= Beginning of Section =

-- ==== Sys2Proof/Machine/PlanTime.lean ====
section
/-! DEFINITION. The plan checks 0x0D RESERVE (R80, R81, R112, R186, R221, R361, by the costs and critical path of R451) and 0x0E STREAM
(R241), and the times of R87. Times of the critical path are counted in `tickNs` parts of a nanosecond, in which every cost of R451 is
whole. -/

namespace Sys2Proof.Machine

open Sys2Proof

/-! ### Units of time -/

/-- Ticks of a nanosecond, of a cycle at 2.25 GHz, of a byte across C-die bridges at 1.0 TB/s, and of one across tensor links at
1,427 bytes per ns (R159). -/
def tickNs : Nat := 12843000
def tickCycle : Nat := 5708000
def tickBridge : Nat := 12843
def tickLink : Nat := 9000

/-- Links between two modules, and the times of R163 for such a route. -/
def hops (a b : Nat) : Nat := (route a b).length
def routeTicks (a b : Nat) : Nat := (180 * hops a b + 300) * tickNs

/-- The farthest of a list of modules: its route's time; none is here. -/
def farTicks (a : Nat) (ms : List Nat) : Nat := listMax ((ms.filter (· != a)).map (routeTicks a))

/-! ### Operator costs (Table 2.29) -/

/-- Stage times of a COLLECTIVE (Table 5.8), axis by axis: elements entering the stage, and the ticks so far. -/
def collStage (c : Coll) (x : Nat × Nat) (a : Nat) : Nat × Nat :=
  let n := c.rect.extentOn a
  let hop := 200 * tickNs
  match c.kind with
  | 0 => (x.1, x.2 + 4 * x.1 * tickLink + 2 * (n - 1) * hop)
  | 1 => (x.1 * n, x.2 + (n - 1) * x.1 * c.elem * tickLink + (n - 1) * hop)
  | 2 => (x.1 / n, x.2 + ceilDiv (4 * x.1 * (n - 1)) n * tickLink + (n - 1) * hop)
  | _ => (x.1, x.2 + x.1 * c.elem * tickLink + (n - 1) * hop)

def Coll.ticks (c : Coll) : Nat := (c.axes.foldl (collStage c) (c.count, 0)).2

/-- Rows of this module's share of a half-batch, at a row capacity (R184). -/
def PlanObj.share (p : PlanObj) (rows : Nat) : Nat := ceilDiv rows p.modules.length

/-- Bytes that a mover's descriptor moves at capacity. -/
def State.moveBytes (s : State) (ph : Nat) (d : List Nat) : Nat :=
  let p := s.plan
  let o := dOpc d
  if o = opKvAppend then kaRows d * kaHkv d * kaDim d * 4
  else if o = opDispatchOpc then
    p.share (fld d 0x4C 31 16) * p.topk (dLayer d) * packedRow (fld d 0x44 17 16) (fld d 0x44 15 0)
  else if o = opEmbed then s.outBytes ph d (dDest d 0)
  else if o = opSample then fld d 0x4C 15 0 * fld d 0x48 19 0 * 4
  else mvLen d

/-- Ticks of a transfer of bytes between two tiles' C-dies. -/
def crossTicks (a b n : Nat) : Nat := if tileDie a = tileDie b then 0 else n * tickBridge

/-- Transfer time that a mover's own cost takes in: from its source and to its destination. A DISPATCH's slots land here in the worst
case of R80. -/
def State.moverTransfer (s : State) (ph l : Nat) (d : List Nat) : Nat :=
  let p := s.plan
  let o := dOpc d
  let me := p.moduleIndex
  let n := s.moveBytes ph d
  let far (ms : List Nat) : Nat := if ms.all (· == me) then 0 else n * tickLink + farTicks me ms
  if o = opSample then far p.modules
  else if o = opMcastOpc then far (boxOf (fld d 0x50 31 0) (fld d 0x54 31 0)).modules
  else if o = opDispatchOpc ∨ o = opKvAppend then 0
  else
    let source := if o = opMove ∧ mvRange d then far [fabMod (mvSrc d)] else 0
    let reach := (outsUsed d).map fun j =>
      let t := dDest d j
      if t.kind = 1 ∧ t.dmod = me then crossTicks l t.dtile n else far [t.module]
    source + listMax reach

/-- Time of a FABRIC_RED's blocks at their target (R178): 64 cycles at 1.5 GHz in T1, 128 ns in T2 and where another module's plan
says which. -/
def PlanObj.redTicks (p : PlanObj) (d : List Nat) : Nat :=
  let t := dDest d 0
  let inT1 := fabMod t.addr == p.moduleIndex && (p.tensorAt (fabLocal t.addr)).any fun x => tnHint x == 6
  mvLen d / blockBytes * (if inT1 then 128 * tickNs / 3 else 128 * tickNs)

/-- Additions to a MATMUL: one block's strip time where it may be sampled (R112), and the vote of R361. -/
def PlanObj.matmulExtra (p : PlanObj) (d : List Nat) : Nat :=
  let r := (pairRate (mmW d) (mmA d)).getD 1
  (if dStripOk d ∧ stripN (p.layerOf d) ≠ 0 then (36 * mmK d + 64) * tickCycle else 0) +
    if dShadowOk d then 2 * (ceilDiv (2304 * mmK d) r * tickCycle + 2000 * tickNs) else 0

/-- Groups that a tile's chain runs in the worst case of R80: the expert gets a slot of every position. -/
def PlanObj.chainRuns (p : PlanObj) (ph l : Nat) (d : List Nat) : Nat :=
  let first := ((p.chainFirst ph l (dHb d)).map p.desc).getD []
  match p.expertOfTile p.moduleIndex (dLayer d) l with
  | none => 1
  | some e => ((List.range (ceilDiv (p.maxPositions / 2) (max 1 (mmM first)))).filter fun g => g % exTiles e == l - exFirstTile e).length

/-- Cycles of one run of an array or vector operator. -/
def PlanObj.opCycles (p : PlanObj) (perHb : Nat) (d : List Nat) : Nat :=
  let o := dOpc d
  let rows := (rowField d).elim 0 (·.2)
  if o = opMatmul then p.matmulCycles d / p.rowGroups d
  else if o = opLora then loraCycles perHb d
  else if o = opAttn then 0
  else if o = opNorm then ceilDiv (3 * rows * nmWidth d) 64 + 64
  else if o = opElemwise then ceilDiv (rows * elWidth d) 64 + 32
  else if o = opRoute then ceilDiv (3 * rows * rtExperts d) 64 + rows * rtTopk d + 64
  else if o = opSkipGate then ceilDiv rows 64 + 32
  else ceilDiv (rows * cbWidth d * (p.topk (dLayer d) + 1)) 64 + 64

/-- Ticks of a descriptor: every run of it, with what R112 and R361 add. The layer bounds judge no session, so an ATTN, whose cost is
that of its sessions within a budget of what the layer leaves (R142), takes no time in them. -/
def State.descTicks (s : State) (ph l i : Nat) (d : List Nat) : Nat :=
  let p := s.plan
  let o := dOpc d
  let runs := if p.inChain ph l i then p.chainRuns ph l d else 1
  runs * (if o = opCollective then (p.coll p.moduleIndex d).ticks
    else if dUnit d = 2 then
      (ceilDiv (s.moveBytes ph d) 64 + 64) * tickCycle + s.moverTransfer ph l d + (if o = opFabricRed then p.redTicks d else 0)
    else p.opCycles s.adp.perHb d * tickCycle + if o = opMatmul then p.matmulExtra d else 0)

/-! ### The critical path of a phase -/

/-- The path as it is built: what is left of the tiles' programs, when each unit is free, marks by channel with their times in rising
order, and the completions so far. -/
structure Path where
  left : List (Nat × Nat × List Nat)
  busy : Tbl Nat := []
  marks : Tbl (List (Nat × Nat)) := []
  ends : Tbl Nat := []
  deriving DecidableEq, Repr

/-- Marks taken from the earliest on: when the last of them came, and the rest. -/
def takeMarks : Nat → Nat → List (Nat × Nat) → Option (Nat × List (Nat × Nat))
  | 0, t, l => some (t, l)
  | _ + 1, _, [] => none
  | n + 1, t, (at_, k) :: r =>
    if k ≤ n + 1 then takeMarks (n + 1 - k) (max t at_) r else some (max t at_, (at_, k - (n + 1)) :: r)

def putMarks (ms : Tbl (List (Nat × Nat))) (key at_ n : Nat) : Tbl (List (Nat × Nat)) :=
  tmod ms key [] (insertBy (fun a b => decide (a.1 ≤ b.1)) (at_, n))

/-- A completion is known by tile and descriptor. -/
def pathId (l i : Nat) : Nat := l * 2 ^ 32 + i

/-- The channel of an input in the path: its tile's, or for a source in the module range one for each tensor and channel. -/
def PlanObj.pathKey (p : PlanObj) (l : Nat) (d : List Nat) (k : Nat) : Nat :=
  match if k = 0 then rangeSrc d else none with
  | some a => 2 ^ 40 + p.tensorPlace (fun t => decide (tnBase t ≤ fabLocal a ∧ fabLocal a < tnBase t + tnPages t * pageBytes)) * 64 + dInCh d k
  | none => tileChan l (dInCh d k)

def PlanObj.destKey (p : PlanObj) (t : Dest) : Option Nat :=
  if t.kind = 1 ∧ t.dmod = p.moduleIndex then some (tileChan t.dtile t.dch)
  else if t.kind = 2 ∧ fabMod t.addr = p.moduleIndex then
    some (2 ^ 40 + p.tensorPlace (fun x => decide (tnBase x ≤ fabLocal t.addr ∧ fabLocal t.addr < tnBase x + tnPages x * pageBytes)) * 64 + t.dch)
  else none

/-- When the rows that other modules dispatch here have come, leaving at the phase's entry: each sends its share of the half-batch. -/
def PlanObj.rowsIn (p : PlanObj) (layer hb : Nat) : Nat :=
  let f := p.dispForm layer hb
  let n := p.share (p.maxPositions / 2) * p.topk layer * packedRow f.2 f.1
  if p.modules.length = 1 then 0 else n * tickLink + farTicks p.moduleIndex p.modules

/-- Completions of the descriptors of a layer's DISPATCH or chains in a half-batch; none while one is left. -/
def Path.after (w : Path) (ids : List Nat) : Option Nat :=
  ids.foldl (fun m i => match m, tget w.ends i with
    | some a, some b => some (max a b)
    | _, _ => none) (some 0)

/-- When the mark on DCH_EXP has come: for a chain after this module's DISPATCH and the rows of the others, for a COMBINE after the
DISPATCH and every chain here, whose experts have every slot (R80, R186, R190). -/
def PlanObj.expMark (p : PlanObj) (w : Path) (ph l i k : Nat) (d : List Nat) : Option (Option Nat) :=
  let layer := dLayer d
  let hb := dHb d
  let disp := pathId (p.dispTile layer hb) (p.dispIdx layer hb)
  if p.listMark ph l i d k then some ((w.after [disp]).map (max (p.rowsIn layer hb)))
  else if dOpc d == opCombine && dInCh d k == p.dchExp layer hb then
    some (w.after (disp :: (p.phaseDescs ph).filterMap fun e =>
      if dHb e.2.2 == hb && p.inChain ph e.1 e.2.1 then some (pathId e.1 e.2.1) else none))
  else none

/-- A descriptor's inputs: when the last has come and the marks that are left; none while one is missing. -/
def PlanObj.pathInputs (p : PlanObj) (w : Path) (ph l i : Nat) (d : List Nat) : Option (Nat × Tbl (List (Nat × Nat))) :=
  (List.range 4).foldl (fun a k => match a with
    | none => none
    | some (t, ms) =>
      if dInMarks d k = 0 then some (t, ms) else
        match p.expMark w ph l i k d with
        | some m => m.map fun x => (max t x, ms)
        | none =>
          let key := p.pathKey l d k
          (takeMarks (dInMarks d k) t (tgetD ms key [])).map fun x => (x.1, tset ms key x.2)) (some (0, w.marks))

/-- Start and rest of the marks of a descriptor that may start. -/
def PlanObj.pathStart (p : PlanObj) (w : Path) (ph l i : Nat) : Option (Nat × Tbl (List (Nat × Nat))) :=
  let d := p.desc i
  let free := max (tgetD w.busy (l * 4 + dUnit d) 0) (if dOpc d = opAttn then tgetD w.busy (l * 4 + 1) 0 else 0)
  (p.pathInputs w ph l i d).map fun x => (max free x.1, x.2)

/-- The earliest start among the heads of what is left: tile, descriptor, start and marks. -/
def PlanObj.pathNext (p : PlanObj) (w : Path) (ph : Nat) : Option (Nat × Nat × Nat × Tbl (List (Nat × Nat))) :=
  w.left.foldl (fun m e => match e.2.2 with
    | [] => m
    | i :: _ => match p.pathStart w ph e.1 i, m with
      | none, _ => m
      | some x, none => some (e.1, i, x.1, x.2)
      | some x, some y => if x.1 < y.2.2.1 then some (e.1, i, x.1, x.2) else m) none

= End of Section =

▸ **WHAT YOU ARE ASKED TO DO**: Copy out the lines above with "left" in them.

▸ **ANSWER FOR THIS EXERCISE**:
/-- The path as it is built: what is left of the tiles' programs, when each unit is free, marks by channel with their times in rising
  left : List (Nat × Nat × List Nat)
/-- Completions of the descriptors of a layer's DISPATCH or chains in a half-batch; none while one is left. -/
/-- A descriptor's inputs: when the last has come and the marks that are left; none while one is missing. -/
/-- The earliest start among the heads of what is left: tile, descriptor, start and marks. -/
  w.left.foldl (fun m e => match e.2.2 with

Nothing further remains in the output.